Powertrain cost [$\${10}^3$] equals total battery pack cost plus total fuel cell stack cost. Without considering the inefficient area cost, the powertrain cost was calculated for a conservative SOC range and the FTP-72 driving cycles.

Table 2. The cost of different power-source combinations.

		Fuel Cell Size [kW]
		62	70	80	90	100	110	120	130	140	150
Battery size [unit cell]	60	X	X	X	X	X	90.40	98.40	106.40	114.40	122.40	Cost of power-source combination [$103]
	80	X	X	X	X	X	91.20	99.20	107.20	115.20	123.20
	100	X	X	X	X	84.00	92.00	100.00	108.00	116.00	124.00
	120	X	X	X	76.79	84.79	92.79	100.79	108.79	116.79	124.79
	140	X	X	X	77.59	85.59	93.59	101.59	109.59	117.59	125.59
	160	X	X	70.39	78.39	86.39	94.39	102.39	110.39	11839	126.39
	180	X	63.19	71.19	79.19	87.19	95.19	103.19	111.19	119.19	127.19
	200	57.59	63.99	71.99	79.99	87.99	95.99	103.99	111.99	119.99	127.99

X: ineffective combinations.

shows the different powertrain costs of each power-source combination.

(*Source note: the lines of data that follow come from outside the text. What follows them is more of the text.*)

/-- The Snare image in force for a rule set (R521). -/
def State.ruleImage (s : State) (r : Nat) : Option Nat :=
  (s.net.images.find? fun i => i.ruleSet == r && !i.old).map (·.num)

/-- The verdict stage takes a packet whose verdict is known, or holds it until a reorder entry is free (R162). -/
def State.atVerdict (s : State) (p : Nat) (w : Walk) : State :=
  if s.verdictWaits p w then s.onPipe p fun q => { q with held := some w } else s.finalVerdict p w

/-- A walk whose scan was skipped, or that asked for none, gets its verdict; the scan that DEFAULT_ACT asks for is skipped too. -/
def State.skipScan (s : State) (p : Nat) (w : Walk) : State :=
  let a := s.defaultAct p { w with scan := none, pkt := { w.pkt with scanSkipped := true } }
  a.1.atVerdict p { a.2 with scan := none }

/-- The end of classification: to Snare, held at the verdict, or the final verdict (R159, R160, R162). -/
def State.endWalk (s : State) (p : Nat) (w : Walk) : State :=
  let a := if w.scan.isNone then s.defaultAct p w else (s, w)
  let s := a.1
  let w := a.2
  match w.scan with
  | none => s.atVerdict p w
  | some n =>
    if 16384 ≤ s.net.snare.length then
      let s := s.bump .PPL_STAT p 11
      if s.isSet PPL_SCAN_PROF.FULL_ACT p n then s.verdictDrop p { w with scan := none, pkt := { w.pkt with scanSkipped := true } } none
      else s.skipScan p w
    else if p < 4 ∧ 16384 ≤ (s.pipe p).inUse then s.onPipe p fun q => { q with held := some w }
    else
      let r := if p < 4 then s.sequence p w.pkt (some (s.up + s.reorderTimeout p)) else (s, w.pkt)
      let w := { w with pkt := r.2, image := (s.ruleImage (s.fld PPL_SCAN_PROF.RULE_SET p n)).getD 0 }
      let s := ((r.1.bump .PPL_STAT p 10).pipeEvent p 0x20A)
      { s with net := { s.net with snare := s.net.snare ++ [w] } }

/-- A packet joins its pipeline's miss queue, whose last place raises the source of a full queue (R198, R200). -/
def State.parkWalk (s : State) (p : Nat) (w : Walk) : State :=
  let s := s.onPipe p fun q => { q with parked := q.parked ++ [w] }
  if (s.pipe p).parked.length = 2048 then s.fire 24 6 0 initTables else s

/-- A packet has not reached its verdict 10 ms after its first lookup (R180). -/
def State.stale (s : State) (w : Walk) : Bool := w.pkt.lookupAt.any fun t => decide (t + ofMs 10 ≤ s.up)

/-- A stale packet is dropped before its verdict, and counted (R180). -/
def State.dropStale (s : State) (w : Walk) : State :=
  ((((s.bump .TBL_STAT 0 17).fire 24 9 0 initTables).pipeEvent w.pkt.pipe 0x281 w.lookups).dropSeq w.pkt).dropFrame w.pkt stDropped

/-- The packet at a place of a pipeline's parked, resumed and held ones leaves. -/
def State.takeWalk (s : State) (p i : Nat) : State :=
  s.onPipe p fun q =>
    let a := q.parked.length
    let b := a + q.resumed.length
    if i < a then { q with parked := q.parked.eraseIdx i }
    else if i < b then { q with resumed := q.resumed.eraseIdx (i - a) }
    else { q with held := none }

/-- A walk goes on from its stage, and parks or ends. -/
def State.goWalk (s : State) (p : Nat) (w : Walk) : State :=
  match s.runStages p 12 w with
  | (s, w, true) => s.parkWalk p w
  | (s, w, false) => s.endWalk p w

/-! ## The program of the boot ROM (R166; log entry 41) -/

/-- What the boot ROM's program finds in a frame: parse status, FRAG, the outer VLAN ID, where the outer IP header starts, where the
last header ends, and the bytes hashed. -/
structure BootParse where
  status : Nat
  frag : Bool := false
  vlan : Nat := 0
  ip : Option Nat := none
  stop : Nat := 0
  key : List Byte := []
deriving DecidableEq, Repr

/-- A VLAN tag's EtherType. -/
def isTag (t : Nat) : Bool := t == 0x8100 || t == 0x88A8

/-- The L4 header behind an IP header: TCP or UDP, whose ports join the hash; none of a fragment. -/
def bootL4 (b : BootParse) (bs : List Byte) (proto l4 : Nat) : BootParse :=
  let len := if proto = 6 then 20 else 8
  if b.frag then b
  else if proto ≠ 6 ∧ proto ≠ 17 then { b with status := psUnknown }
  else if bs.length < l4 + len then { b with status := psTruncated }
  else { b with stop := l4 + len, key := b.key ++ slice bs l4 4 }

/-- The parse of a frame: Ethernet, up to two VLAN tags, IPv4 or IPv6, TCP or UDP. -/
def bootParse (bs : List Byte) : BootParse :=
  let ty (o : Nat) : Nat := beNat (slice bs o 2)
  let tags := if isTag (ty 12) then (if isTag (ty 16) then 2 else 1) else 0
  let l3 := 14 + 4 * tags
  let vlan := if tags = 0 then 0 else bits (ty 14) 11 0
  let b : BootParse := { status := psOk, vlan, stop := l3 }
  if bs.length < l3 then { b with status := psTruncated, stop := 0 }
  else if ty (l3 - 2) = 0x0800 then
    let len := 4 * ((bs.getD l3 0).toNat % 16)
    if bs.length < l3 + max 20 len then { b with status := psTruncated }
    else bootL4 { b with ip := some l3, stop := l3 + len, key := slice bs (l3 + 12) 8, frag := isFragment 1 bs l3 } bs
      (bs.getD (l3 + 9) 0).toNat (l3 + len)
  else if ty (l3 - 2) = 0x86DD then
    if bs.length < l3 + 40 then { b with status := psTruncated }
    else bootL4 { b with ip := some l3, stop := l3 + 40, key := slice bs (l3 + 8) 32 } bs (bs.getD (l3 + 6) 0).toNat (l3 + 40)
  else { b with status := psUnknown }

/-- Free values of the program: the arrangement of addresses and ports that its flow hash covers, and the PRIO of its actions. -/
def algBootKey : Nat := 180
def algBootPrio : Nat := 181

/-- A packet classified by the boot ROM's program: from P0 to a queue of a network PF by VLAN and hash, from P4 to a port by TX queue.
The PHV fields it extracts and its header identities are free. -/
def State.bootWalk (s : State) (p : Nat) (x : Packet) : State × Walk × BootParse :=
  let b := bootParse x.bytes
  let status := b.status + place (b2n b.frag) 4 4 + place (b2n b.frag) 5 5 + place (b2n x.degraded) 6 6
  let hash := crc32c (s.fld PPL_HASH_CFG.SEED p) (Config.algorithm algBootKey b.key)
  let phv := slice (Config.freeBytes s.free 384) 0 384 ++ natLe 8 x.ts ++ natLe 2 x.source ++ natLe 2 x.queue ++
    natLe 1 (x.gen + 2 * x.loops) ++ natLe 1 status ++ slice (Config.freeBytes (s.free + 1) 2) 0 2 ++ natLe 4 hash ++ natLe 2 (hash % 4096) ++
    slice (Config.freeBytes (s.free + 2) 42) 0 42 ++ List.replicate 64 0
  let l := if b.vlan = 0 then s.fld GLB_STRAPS.MGR_LINK else b.vlan % 16
  let y := { x with phv, hdrs := [], ip := b.ip, payload := b.stop, lookupAt := some s.up }
  let w : Walk :=
    { pkt := y, stage := 12, last := some true, lookups := 1, verdict := 2, destKind := if p < 4 then 1 else 0
      dest := if p < 4 then 8 * l + hash % 8 else x.queue % 4, prio := leNat (slice (Config.algorithm algBootPrio [BitVec.ofNat 8 p]) 0 1) % 8 }
  (s.drawn.drawn.drawn, w, b)

/-- The boot ROM's program runs in pipeline `p` under generation `g`, and its table is in service. -/
def State.bootRuns (s : State) (p g : Nat) : Bool := s.net.boot.contains p && g == 1 && s.isSet TBL_T_CFG.EN 0 (p / 4)

end Sys2Proof.Machine
end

The table shows that the powertrain cost increases with fuel cell and battery size. The larger fuel cell provides more power output but is often accompanied by higher fuel consumption and high cost, while the smaller fuel cell size costs less but more of the power output comes from the battery and the endurance capacity lacks. Therefore, the combination of effective power-source size should be a comprehensive consideration of cost, endurance capacity, fuel economy and other factors to select a reasonable size.

4. Conclusions

This study investigated the variation of the mass of the vehicle powertrain as well as power-source dimensions of the fuel cell hybrid vehicle based on Pontryagin’s Minimize Principle. Based on the results, the major conclusions can be drawn as follows:

(1)

The article compares the fuel consumption and power cost for different energy source combinations at different SOC ranges (aggressive: 0.2–0.8, conservative: 0.5–0.6) for different driving cycles. The simulation results have revealed that fuel consumption of the aggressive SOC range at a power-source combination of (200,150) (battery size [unit], fuel cell size [kW]) is approximately 3.8 times higher than that of the conservative SOC range for the same driving cycle.

(2)

To find the effective power-source combinations, based on the entire vehicle powertrain model, PMP optimal control was used to determine the power-source size according to the minimum fuel consumption corresponding to the optimal power output of the FCHV at the time of calculation. The simulation results have shown that the power-source size is positively correlated with fuel consumption for the same driving cycle and SOC range, and the effect of fuel cell size on fuel consumption is more significant than that of the battery.

In conclusion, this paper based on the Pontryagin’s Minimize Principle derived the new effective power size map, and in order to achieve good fuel economy, the power-source combination needs to be selected in the region of high-efficiency power-source size, which provides a feasible method for other power-source combination selections.

In the future, we will consider the impact of different battery sizes and fuel cells on fuel consumption after degradation in our next project. In addition, temperature changes will affect the power output of the battery, and this factor will be considered in the energy management strategy study in our future work.